Heinrich Viehoff veröffentlichte 1860 seine „Vorschule der Dichtkunst. Theoretisch-praktische Anleitung zum deutschen Vers- und Stophenbau, mit vielen Aufgaben und beigegebenen Lösungen“. Wobei der „praktische Anteil“, also die Aufgaben und Lösungen, einen sehr ernstgemeinten und umfangreichen Teil des Buches bildet – alleine für das epigrammtisch verwendete Distichon sind 67 Übungen aufgeführt! Ein Beispiel, erst die Aufgabe, dann die Lösung:
23. Die schlimmsten Diebe
Ihr verschließt euer Haus vor jeder Art von Dieben, nur nicht vor den schlimmsten, die euch um die Zeit bestehlen.
23. Die schlimmsten Diebe
Sorglich verschließt ihr das Haus jedweder Gattung von Dieben,
Nur nicht der schlimmsten Art, die um die Zeit euch bestiehlt.
Wobei diese „Lösung“ keineswegs als eine bestmögliche zu verstehen ist! Viehoff, ganz Pädagoge, schreibt dazu im Vorwort in Bezug auf die Frage, warum denn nicht Beispiele „unserer ersten Dichter“ gewählt wurden:
Wenn es auf praktische Übungen ankommt, so ist es nicht pädagogisch, nicht methodisch, den Anfänger in einer Kunst auf Schritt und Tritt durch die Höhe des vorgehaltenen Ideals zu demütigen und zu entmutigen.
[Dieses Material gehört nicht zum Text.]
-- ==== Sys2Proof/Laws/Cells.lean ====
section
/-!
SUPPORT. What leaves the memory's bytes alone: one law `f_cells` for each operation and each meaning that writes none.
-/

set_option linter.unusedVariables false

namespace Sys2Proof.Machine

/-! Ops. -/

@[simp] theorem setReg_cells (s : State) (off : Nat) (v : Nat) : (setReg s off v).mem.cells = s.mem.cells := by
  unfold setReg; rfl

@[simp] theorem setBits_cells (s : State) (off : Nat) (mask : Nat) : (setBits s off mask).mem.cells = s.mem.cells := by
  unfold setBits; rfl

@[simp] theorem setBit_cells (s : State) (off : Nat) (i : Nat) : (setBit s off i).mem.cells = s.mem.cells := by
  unfold setBit; rfl

@[simp] theorem clearBits_cells (s : State) (off : Nat) (v : Nat) : (clearBits s off v).mem.cells = s.mem.cells := by
  unfold clearBits; rfl

@[simp] theorem bump_cells (s : State) (off : Nat) (n : Nat) : (bump s off n).mem.cells = s.mem.cells := by
  unfold bump; rfl

@[simp] theorem setPair_cells (s : State) (off : Nat) (v : Nat) : (setPair s off v).mem.cells = s.mem.cells := by
  unfold setPair; rfl

@[simp] theorem emit_cells (s : State) (o : Out) : (emit s o).mem.cells = s.mem.cells := by
  unfold emit; rfl

@[simp] theorem hifFlag_cells (s : State) (p : Nat) (i : Nat) : (hifFlag s p i).mem.cells = s.mem.cells := by
  unfold hifFlag; rfl

@[simp] theorem fresh_cells (s : State) : (fresh s).mem.cells = s.mem.cells := by
  unfold fresh; rfl

@[simp] theorem updThread_cells (s : State) (j : Nat) (t : Nat) (f : Thread → Thread) :
    (updThread s j t f).mem.cells = s.mem.cells := by
  unfold updThread; rfl

@[simp] theorem updChan_cells (s : State) (j : Nat) (c : Nat) (f : Channel → Channel) :
    (updChan s j c f).mem.cells = s.mem.cells := by
  unfold updChan; rfl

@[simp] theorem updConn_cells (s : State) (ep : Nat) (i : Nat) (f : Conn → Conn) :
    (updConn s ep i f).mem.cells = s.mem.cells := by
  unfold updConn; rfl

@[simp] theorem orphanWops_cells (s : State) (p : Nat → Bool) : (orphanWops s p).mem.cells = s.mem.cells := by
  unfold orphanWops; rfl

@[simp] theorem updBar_cells (s : State) (k : Nat) (f : Barrier → Barrier) : (updBar s k f).mem.cells = s.mem.cells := by
  unfold updBar; rfl

@[simp] theorem updRowPort_cells (s : State) (k : Nat) (f : RowPort → RowPort) :
    (updRowPort s k f).mem.cells = s.mem.cells := by
  unfold updRowPort; rfl

@[simp] theorem updTerrace_cells (s : State) (t : Nat) (f : Terrace → Terrace) :
    (updTerrace s t f).mem.cells = s.mem.cells := by
  unfold updTerrace; rfl

@[simp] theorem updBasin_cells (s : State) (b : Nat) (f : Basin → Basin) : (updBasin s b f).mem.cells = s.mem.cells := by
  unfold updBasin; rfl

@[simp] theorem updSpout_cells (s : State) (b : Nat) (f : Spout → Spout) : (updSpout s b f).mem.cells = s.mem.cells := by
  unfold updSpout; rfl

@[simp] theorem updCtx_cells (s : State) (c : Nat) (f : Ctx → Ctx) : (updCtx s c f).mem.cells = s.mem.cells := by
  unfold updCtx; rfl

@[simp] theorem updPort_cells (s : State) (p : Nat) (f : Port → Port) : (updPort s p f).mem.cells = s.mem.cells := by
  unfold updPort; rfl

@[simp] theorem updStack_cells (s : State) (n : Nat) (f : Stack → Stack) : (updStack s n f).mem.cells = s.mem.cells := by
  unfold updStack; rfl

@[simp] theorem updSlice_cells (s : State) (n : Nat) (f : Slice → Slice) : (updSlice s n f).mem.cells = s.mem.cells := by
  unfold updSlice; rfl

@[simp] theorem updLink_cells (s : State) (p : Nat) (f : LPort → LPort) : (updLink s p f).mem.cells = s.mem.cells := by
  unfold updLink; rfl

@[simp] theorem updFBar_cells (s : State) (k : Nat) (f : FBar → FBar) : (updFBar s k f).mem.cells = s.mem.cells := by
  unfold updFBar; rfl

@[simp] theorem ledgerRecord_cells (s : State) (code : Nat) (v : Nat) (d : List Byte) :
    (ledgerRecord s code v d).mem.cells = s.mem.cells := by
  unfold ledgerRecord; rfl

/-! Translate. -/

@[simp] theorem cisRefused_cells (s : State) : (cisRefused s).mem.cells = s.mem.cells := by
  unfold cisRefused; rfl

/-! LinkOps. -/

@[simp] theorem creditsBack_cells (s : State) (p : Nat) (v : Nat) (n : Nat) :
    (creditsBack s p v n).mem.cells = s.mem.cells := by
  unfold creditsBack; rfl

@[simp] theorem flitsGone_cells (s : State) (os : List (Nat × Nat)) : (flitsGone s os).mem.cells = s.mem.cells := by
  unfold flitsGone; simp

@[simp] theorem pumpN_cells (a0 : Nat) (a1 : State) (a2 : Nat) (a3 : Bool) :
    (pumpN a0 a1 a2 a3).mem.cells = a1.mem.cells := by
  induction a0 generalizing a1 a3 with
  | zero => rfl
  | succ n ih =>
    unfold pumpN
    split
    · rfl
    · dsimp only; rw [ih]; simp

@[simp] theorem pump_cells (s : State) (p : Nat) (news : Bool) : (pump s p news).mem.cells = s.mem.cells := by
  unfold pump
  rw [foldl_cells, pumpN_cells]
  intro s q; split
  · rfl
  · exact pumpN_cells _ _ _ _

@[simp] theorem queueFlits_cells (s : State) (p : Nat) (v : Nat) (fs : List TFlit) :
    (queueFlits s p v fs).mem.cells = s.mem.cells := by
  unfold queueFlits; rfl

@[simp] theorem sendOn_cells (s : State) (p : Nat) (k : Pkt) : (sendOn s p k).mem.cells = s.mem.cells := by
  unfold sendOn; simp

@[simp] theorem inject_cells (s : State) (k : Pkt) : (inject s k).mem.cells = s.mem.cells := by
  unfold inject; rfl

/-! Halt. -/

@[simp] theorem abortBasin_cells (s : State) (b : Nat) : (abortBasin s b).mem.cells = s.mem.cells := by
  unfold abortBasin; rfl

@[simp] theorem countDiscards_cells (s : State) (n : Nat) : (countDiscards s n).mem.cells = s.mem.cells := by
  unfold countDiscards; simp

@[simp] theorem clearJets_cells (s : State) (p : Nat → Bool) : (clearJets s p).mem.cells = s.mem.cells := by
  unfold clearJets; simp

@[simp] theorem abandon_cells (s : State) (c : Nat) : (abandon s c).mem.cells = s.mem.cells := by
  unfold abandon; simp

@[simp] theorem adminDone_cells (s : State) (p : Nat) (code : Nat) : (adminDone s p code).mem.cells = s.mem.cells := by
  unfold adminDone; rfl

@[simp] theorem endSuspend_cells (s : State) (c : Nat) : (endSuspend s c).mem.cells = s.mem.cells := by
  unfold endSuspend; simp

@[simp] theorem haltCore_cells (s : State) (c : Nat) (reason : Nat) : (haltCore s c reason).mem.cells = s.mem.cells := by
  simp only [haltCore, updCtx_cells, endSuspend_cells, abandon_cells]

@[simp] theorem postEvent_cells (s : State) (c : Nat) (kind : Nat) (slot : Nat) (detail : List Byte) :
    (postEvent s c kind slot detail).mem.cells = s.mem.cells := by
  unfold postEvent; simp

@[simp] theorem haltOne_cells (s : State) (c : Nat) (reason : Nat) (slot : Nat) (err : Nat) :
    (haltOne s c reason slot err).mem.cells = s.mem.cells := by
  unfold haltOne; simp

@[simp] theorem halt_cells (s : State) (c : Nat) (reason : Nat) (slot : Nat) (err : Nat) :
    (halt s c reason slot err).mem.cells = s.mem.cells := by
  unfold halt; (try simp only []); (repeat' split) <;> simp_all

@[simp] theorem abortKernel_cells (s : State) (c : Nat) : (abortKernel s c).mem.cells = s.mem.cells := by
  unfold abortKernel; simp

@[simp] theorem noteErr_cells (s : State) (r : ErrRec) (w : Touch) : (noteErr s r w).mem.cells = s.mem.cells := by
  unfold noteErr; simp

@[simp] theorem contain_cells (s : State) : (contain s).mem.cells = s.mem.cells := by
  unfold contain; rfl

@[simp] theorem raiseS4_cells (s : State) (code : Nat) (unit : Nat) (inst : Nat) :
    (raiseS4 s code unit inst).mem.cells = s.mem.cells := by
  unfold raiseS4; simp

@[simp] theorem sendNotices_cells (s : State) (lost : List Nat) (origin : Nat) (but : Option Nat) :
    (sendNotices s lost origin but).mem.cells = s.mem.cells := by
  unfold sendNotices; simp

@[simp] theorem quiesce_cells (s : State) (c : Nat) : (quiesce s c).mem.cells = s.mem.cells := by
  unfold quiesce; simp

@[simp] theorem closeWindows_cells (s : State) : (closeWindows s).mem.cells = s.mem.cells := by
  unfold closeWindows; refine foldl_cells _ ?_ _ _; exact fun _ _ => rfl

@[simp] theorem jobLost_cells (s : State) : (jobLost s).mem.cells = s.mem.cells := by
  unfold jobLost; simp

/-! FabricOps. -/

@[simp] theorem completeCmd_cells (s : State) (c : Nat) (slot : Nat) : (completeCmd s c slot).mem.cells = s.mem.cells := by
  unfold completeCmd; (repeat' split) <;> simp

@[simp] theorem endWait_cells (s : State) (j : Nat) (t : Nat) (ws : List (Nat × Word)) :
    (endWait s j t ws).mem.cells = s.mem.cells := by
  unfold endWait; rfl

@[simp] theorem wakePassed_cells (s : State) (k : Nat) : (wakePassed s k).mem.cells = s.mem.cells := by
  unfold wakePassed; simp

@[simp] theorem breakBar_cells (s : State) (k : Nat) : (breakBar s k).mem.cells = s.mem.cells := by
  unfold breakBar; simp

@[simp] theorem breakBarsOf_cells (s : State) (p : Nat → Bool) : (breakBarsOf s p).mem.cells = s.mem.cells := by
  unfold breakBarsOf; simp

@[simp] theorem fbarLeave_cells (s : State) (b : Nat) (mn : Nat) (mx : Nat) (fl : Nat) (ps : List (Nat × Int)) :
    (fbarLeave s b mn mx fl ps).mem.cells = s.mem.cells := by
  unfold fbarLeave; simp

@[simp] theorem fbarAdvance_cells (s : State) (b : Nat) : (fbarAdvance s b).mem.cells = s.mem.cells := by
  unfold fbarAdvance; simp

@[simp] theorem fbarArrive_cells (s : State) (b : Nat) (mn : Nat) (mx : Nat) (fl : Nat) (ps : List (Nat × Int)) :
    (fbarArrive s b mn mx fl ps).mem.cells = s.mem.cells := by
  unfold fbarArrive; simp

@[simp] theorem barFull_cells (s : State) (k : Nat) : (barFull s k).mem.cells = s.mem.cells := by
  unfold barFull; simp

@[simp] theorem fbarAgain_cells (s : State) (b : Nat) : (fbarAgain s b).mem.cells = s.mem.cells := by
  unfold fbarAgain; simp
Nur das Ziel, das uns erreichbar dünkt, lockt uns vorwärts, und um so stärker, je näher es winkt, wär’s auch mitunter nur optische Täuschung. Die angehängten Lösungen sollen dem Lehrling zeigen, was vorläufig, auf der Stufe, wo er eben steht, von ihm erwartet und verlangt wird. Größtenteils aus meinen Übungen, unter Bei- und Nachhilfe des Lehrers hervorgegangen, tragen sie mehr als Gedichte, die man unseren Klassikern entnommen hätte, die Bürgschaft in sich, dass die Aufgaben nicht zu hoch gegriffen sind, nichts auf dem jedesmaligen Standpunkt des Lehrlings Unlösliches verlangen.
Und das ist, auch jenseits der Schule und des 19. Jahrhunderts, eine sehr vernünftige Ansicht, der man sich, schreibt man sich heute in die Distichen ein, nicht verschließen sollte: der Weg ist lang, man gehe einen Schritt nach dem anderen.